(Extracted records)
theorem landCopy_mv (o : Operand) (die : Nat) (w : Nat) (a : Arriving) (raw : List (List (List Byte × Bool)))
    (g : Gather) (hm : CSub 0x4803 μ) (hn : TSub 0x6000000000000 ν) :
    State.Moves μ ν s₀ (landCopy s o die w a raw g).1 := by
  unfold landCopy
  try dsimp only
  with_reducible repeat' (first
    | assumption | intro _ | apply landPlain_mv | apply appendSquare_mv | apply landParts_mv | apply foldl_mv1 | split)

theorem landCopies_mv (c : EngCmd) (f : Frame) (b : Nat) (h : SlotHead) (g : Gather) (hm : CSub 0xc005903 μ)
    (hn : TSub 0x1000017000220000000 ν) :
    State.Moves μ ν s₀ (landCopies s c f b h g).1 := by
  unfold landCopies
  try dsimp only
  with_reducible repeat' (first
    | assumption | intro _ | exact hm.sub (by decide) | exact hn.sub (by decide)
    | exact hn.bit (by decide) | exact hm.bit (by decide) | apply State.observeOut_mv
    | apply State.blockErrors_mv | (refine mv_fst (by assumption) ?_; apply landCopy_mv) | apply landCopy_mv
    | apply State.Moves.ite | apply foldl_mv | apply foldl_mv2 | apply foldl_mv1 | split | refine State.mk_mv ?_ | rfl
    | exact fld_of_tab (by with_reducible assumption) | exact fld_of_list (by with_reducible assumption) (by decide)
    | exact fld_of_list (List.of_mem_zip (by with_reducible assumption)).1 (by decide)
    | exact hn.bit (bit_of_list (by with_reducible assumption) (by decide))
    | exact hn.bit (bit_of_list (List.of_mem_zip (by with_reducible assumption)).1 (by decide))
    | exact bit_of_tab (by with_reducible assumption) (by with_reducible assumption) | exact mem_of (by decide))

theorem State.bump_mv (c : Nat) (i : Nat) (n : Nat) (hm : CSub 0x10000 μ) :
    State.Moves μ ν s₀ (State.bump s c i n) := by
  unfold State.bump
  try dsimp only
  with_reducible repeat' (first
    | assumption | refine State.mk_mv ?_)

theorem State.bumpStale_mv (c : Nat) (n : Nat) (hm : CSub 0x10000 μ) :
    State.Moves μ ν s₀ (State.bumpStale s c n) := by
  unfold State.bumpStale
  try dsimp only
  with_reducible repeat' (first
    | assumption | refine State.mk_mv ?_)

theorem State.holdLease_mv (h : HeldLease) (hm : CSub 0x10000 μ) :
    State.Moves μ ν s₀ (State.holdLease s h) := by
  unfold State.holdLease
  try dsimp only
  with_reducible repeat' (first
    | assumption | split | refine State.mk_mv ?_)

**Work task:**
What you return should be the records above, repeated exactly.

**Problem solution:**
theorem landCopy_mv (o : Operand) (die : Nat) (w : Nat) (a : Arriving) (raw : List (List (List Byte × Bool)))
    (g : Gather) (hm : CSub 0x4803 μ) (hn : TSub 0x6000000000000 ν) :
    State.Moves μ ν s₀ (landCopy s o die w a raw g).1 := by
  unfold landCopy
  try dsimp only
  with_reducible repeat' (first
    | assumption | intro _ | apply landPlain_mv | apply appendSquare_mv | apply landParts_mv | apply foldl_mv1 | split)

theorem landCopies_mv (c : EngCmd) (f : Frame) (b : Nat) (h : SlotHead) (g : Gather) (hm : CSub 0xc005903 μ)
    (hn : TSub 0x1000017000220000000 ν) :
    State.Moves μ ν s₀ (landCopies s c f b h g).1 := by
  unfold landCopies
  try dsimp only
  with_reducible repeat' (first
    | assumption | intro _ | exact hm.sub (by decide) | exact hn.sub (by decide)
    | exact hn.bit (by decide) | exact hm.bit (by decide) | apply State.observeOut_mv
    | apply State.blockErrors_mv | (refine mv_fst (by assumption) ?_; apply landCopy_mv) | apply landCopy_mv
    | apply State.Moves.ite | apply foldl_mv | apply foldl_mv2 | apply foldl_mv1 | split | refine State.mk_mv ?_ | rfl
    | exact fld_of_tab (by with_reducible assumption) | exact fld_of_list (by with_reducible assumption) (by decide)
    | exact fld_of_list (List.of_mem_zip (by with_reducible assumption)).1 (by decide)
    | exact hn.bit (bit_of_list (by with_reducible assumption) (by decide))
    | exact hn.bit (bit_of_list (List.of_mem_zip (by with_reducible assumption)).1 (by decide))
    | exact bit_of_tab (by with_reducible assumption) (by with_reducible assumption) | exact mem_of (by decide))

theorem State.bump_mv (c : Nat) (i : Nat) (n : Nat) (hm : CSub 0x10000 μ) :
    State.Moves μ ν s₀ (State.bump s c i n) := by
  unfold State.bump
  try dsimp only
  with_reducible repeat' (first
    | assumption | refine State.mk_mv ?_)

theorem State.bumpStale_mv (c : Nat) (n : Nat) (hm : CSub 0x10000 μ) :
    State.Moves μ ν s₀ (State.bumpStale s c n) := by
  unfold State.bumpStale
  try dsimp only
  with_reducible repeat' (first
    | assumption | refine State.mk_mv ?_)

theorem State.holdLease_mv (h : HeldLease) (hm : CSub 0x10000 μ) :
    State.Moves μ ν s₀ (State.holdLease s h) := by
  unfold State.holdLease
  try dsimp only
  with_reducible repeat' (first
    | assumption | split | refine State.mk_mv ?_)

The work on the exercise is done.